Action item: Exact reproduction required: the lines below from the line with "o l.record.world) r" to the line with "gives its completion", both ends included, and no others.

*** Record extracts

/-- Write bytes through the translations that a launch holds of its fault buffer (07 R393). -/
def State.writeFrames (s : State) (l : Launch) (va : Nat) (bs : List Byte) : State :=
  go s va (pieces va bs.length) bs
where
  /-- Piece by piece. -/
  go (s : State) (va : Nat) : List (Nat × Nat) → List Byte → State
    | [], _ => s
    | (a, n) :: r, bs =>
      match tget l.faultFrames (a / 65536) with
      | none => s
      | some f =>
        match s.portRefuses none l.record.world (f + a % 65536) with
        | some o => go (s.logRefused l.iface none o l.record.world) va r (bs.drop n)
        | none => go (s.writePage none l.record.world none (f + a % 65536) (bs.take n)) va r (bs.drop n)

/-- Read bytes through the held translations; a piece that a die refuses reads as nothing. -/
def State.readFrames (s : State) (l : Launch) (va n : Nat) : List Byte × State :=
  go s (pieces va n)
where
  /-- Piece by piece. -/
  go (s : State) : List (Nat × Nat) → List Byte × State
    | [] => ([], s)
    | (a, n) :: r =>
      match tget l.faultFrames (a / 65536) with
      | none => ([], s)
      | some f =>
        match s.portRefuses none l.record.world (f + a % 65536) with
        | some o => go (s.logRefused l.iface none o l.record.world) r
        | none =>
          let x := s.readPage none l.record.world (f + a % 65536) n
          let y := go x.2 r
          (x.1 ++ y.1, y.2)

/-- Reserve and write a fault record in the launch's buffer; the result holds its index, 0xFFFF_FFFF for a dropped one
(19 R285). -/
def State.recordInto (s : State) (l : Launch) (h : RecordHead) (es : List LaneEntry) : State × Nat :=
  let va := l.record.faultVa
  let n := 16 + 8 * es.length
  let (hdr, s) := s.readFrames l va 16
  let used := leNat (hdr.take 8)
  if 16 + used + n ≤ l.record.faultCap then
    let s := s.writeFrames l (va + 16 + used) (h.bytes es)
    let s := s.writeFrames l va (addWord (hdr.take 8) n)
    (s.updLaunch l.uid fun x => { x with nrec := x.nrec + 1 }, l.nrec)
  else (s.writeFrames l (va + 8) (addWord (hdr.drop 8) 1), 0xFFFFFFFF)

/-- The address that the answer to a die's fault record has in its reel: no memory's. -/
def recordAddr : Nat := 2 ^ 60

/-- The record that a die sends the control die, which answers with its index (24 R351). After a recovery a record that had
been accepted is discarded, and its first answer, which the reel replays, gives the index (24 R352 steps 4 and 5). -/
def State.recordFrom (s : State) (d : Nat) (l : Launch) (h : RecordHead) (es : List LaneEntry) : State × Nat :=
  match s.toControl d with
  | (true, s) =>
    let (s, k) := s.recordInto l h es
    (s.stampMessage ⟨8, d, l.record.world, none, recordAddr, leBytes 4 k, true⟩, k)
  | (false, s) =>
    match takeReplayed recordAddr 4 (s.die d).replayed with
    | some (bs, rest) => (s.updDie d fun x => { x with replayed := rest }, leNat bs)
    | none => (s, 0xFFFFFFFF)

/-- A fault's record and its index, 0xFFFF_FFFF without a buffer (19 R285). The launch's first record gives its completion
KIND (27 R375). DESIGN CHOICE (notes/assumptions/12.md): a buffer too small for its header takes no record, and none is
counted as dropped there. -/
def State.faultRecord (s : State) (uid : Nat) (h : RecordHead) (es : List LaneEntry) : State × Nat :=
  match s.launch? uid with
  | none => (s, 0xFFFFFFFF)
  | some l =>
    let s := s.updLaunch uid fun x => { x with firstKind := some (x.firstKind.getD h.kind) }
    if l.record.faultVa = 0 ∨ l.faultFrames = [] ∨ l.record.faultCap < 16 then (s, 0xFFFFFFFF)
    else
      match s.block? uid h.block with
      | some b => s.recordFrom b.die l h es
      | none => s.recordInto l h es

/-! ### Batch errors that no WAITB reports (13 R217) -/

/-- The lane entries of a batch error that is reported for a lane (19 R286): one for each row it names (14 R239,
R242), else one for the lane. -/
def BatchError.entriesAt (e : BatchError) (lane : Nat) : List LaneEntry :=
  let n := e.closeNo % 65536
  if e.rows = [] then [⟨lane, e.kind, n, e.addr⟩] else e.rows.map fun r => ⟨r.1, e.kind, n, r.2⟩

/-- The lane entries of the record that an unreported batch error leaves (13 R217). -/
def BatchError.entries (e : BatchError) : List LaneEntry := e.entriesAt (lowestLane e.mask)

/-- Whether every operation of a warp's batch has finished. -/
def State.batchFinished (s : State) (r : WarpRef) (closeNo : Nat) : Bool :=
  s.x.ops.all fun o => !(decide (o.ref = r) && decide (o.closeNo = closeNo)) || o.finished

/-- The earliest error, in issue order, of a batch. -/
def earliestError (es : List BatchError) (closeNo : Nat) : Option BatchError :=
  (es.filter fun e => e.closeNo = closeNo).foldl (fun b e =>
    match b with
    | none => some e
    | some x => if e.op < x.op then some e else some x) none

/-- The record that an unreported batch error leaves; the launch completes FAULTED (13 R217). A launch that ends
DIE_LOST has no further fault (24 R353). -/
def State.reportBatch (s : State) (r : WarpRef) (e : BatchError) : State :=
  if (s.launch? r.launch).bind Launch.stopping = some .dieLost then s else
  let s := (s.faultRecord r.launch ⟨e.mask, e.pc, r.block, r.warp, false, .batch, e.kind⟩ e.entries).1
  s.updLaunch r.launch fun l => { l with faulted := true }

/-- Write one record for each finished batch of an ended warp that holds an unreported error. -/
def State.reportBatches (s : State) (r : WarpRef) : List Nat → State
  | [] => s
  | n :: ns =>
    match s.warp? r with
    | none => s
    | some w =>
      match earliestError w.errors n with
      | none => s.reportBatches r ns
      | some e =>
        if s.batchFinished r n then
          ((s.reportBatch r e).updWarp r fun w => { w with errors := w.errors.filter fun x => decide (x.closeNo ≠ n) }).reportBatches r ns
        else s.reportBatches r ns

******

Output for this task:
        | some o => go (s.logRefused l.iface none o l.record.world) r
        | none =>
          let x := s.readPage none l.record.world (f + a % 65536) n
          let y := go x.2 r
          (x.1 ++ y.1, y.2)

/-- Reserve and write a fault record in the launch's buffer; the result holds its index, 0xFFFF_FFFF for a dropped one
(19 R285). -/
def State.recordInto (s : State) (l : Launch) (h : RecordHead) (es : List LaneEntry) : State × Nat :=
  let va := l.record.faultVa
  let n := 16 + 8 * es.length
  let (hdr, s) := s.readFrames l va 16
  let used := leNat (hdr.take 8)
  if 16 + used + n ≤ l.record.faultCap then
    let s := s.writeFrames l (va + 16 + used) (h.bytes es)
    let s := s.writeFrames l va (addWord (hdr.take 8) n)
    (s.updLaunch l.uid fun x => { x with nrec := x.nrec + 1 }, l.nrec)
  else (s.writeFrames l (va + 8) (addWord (hdr.drop 8) 1), 0xFFFFFFFF)

/-- The address that the answer to a die's fault record has in its reel: no memory's. -/
def recordAddr : Nat := 2 ^ 60

/-- The record that a die sends the control die, which answers with its index (24 R351). After a recovery a record that had
been accepted is discarded, and its first answer, which the reel replays, gives the index (24 R352 steps 4 and 5). -/
def State.recordFrom (s : State) (d : Nat) (l : Launch) (h : RecordHead) (es : List LaneEntry) : State × Nat :=
  match s.toControl d with
  | (true, s) =>
    let (s, k) := s.recordInto l h es
    (s.stampMessage ⟨8, d, l.record.world, none, recordAddr, leBytes 4 k, true⟩, k)
  | (false, s) =>
    match takeReplayed recordAddr 4 (s.die d).replayed with
    | some (bs, rest) => (s.updDie d fun x => { x with replayed := rest }, leNat bs)
    | none => (s, 0xFFFFFFFF)

/-- A fault's record and its index, 0xFFFF_FFFF without a buffer (19 R285). The launch's first record gives its completion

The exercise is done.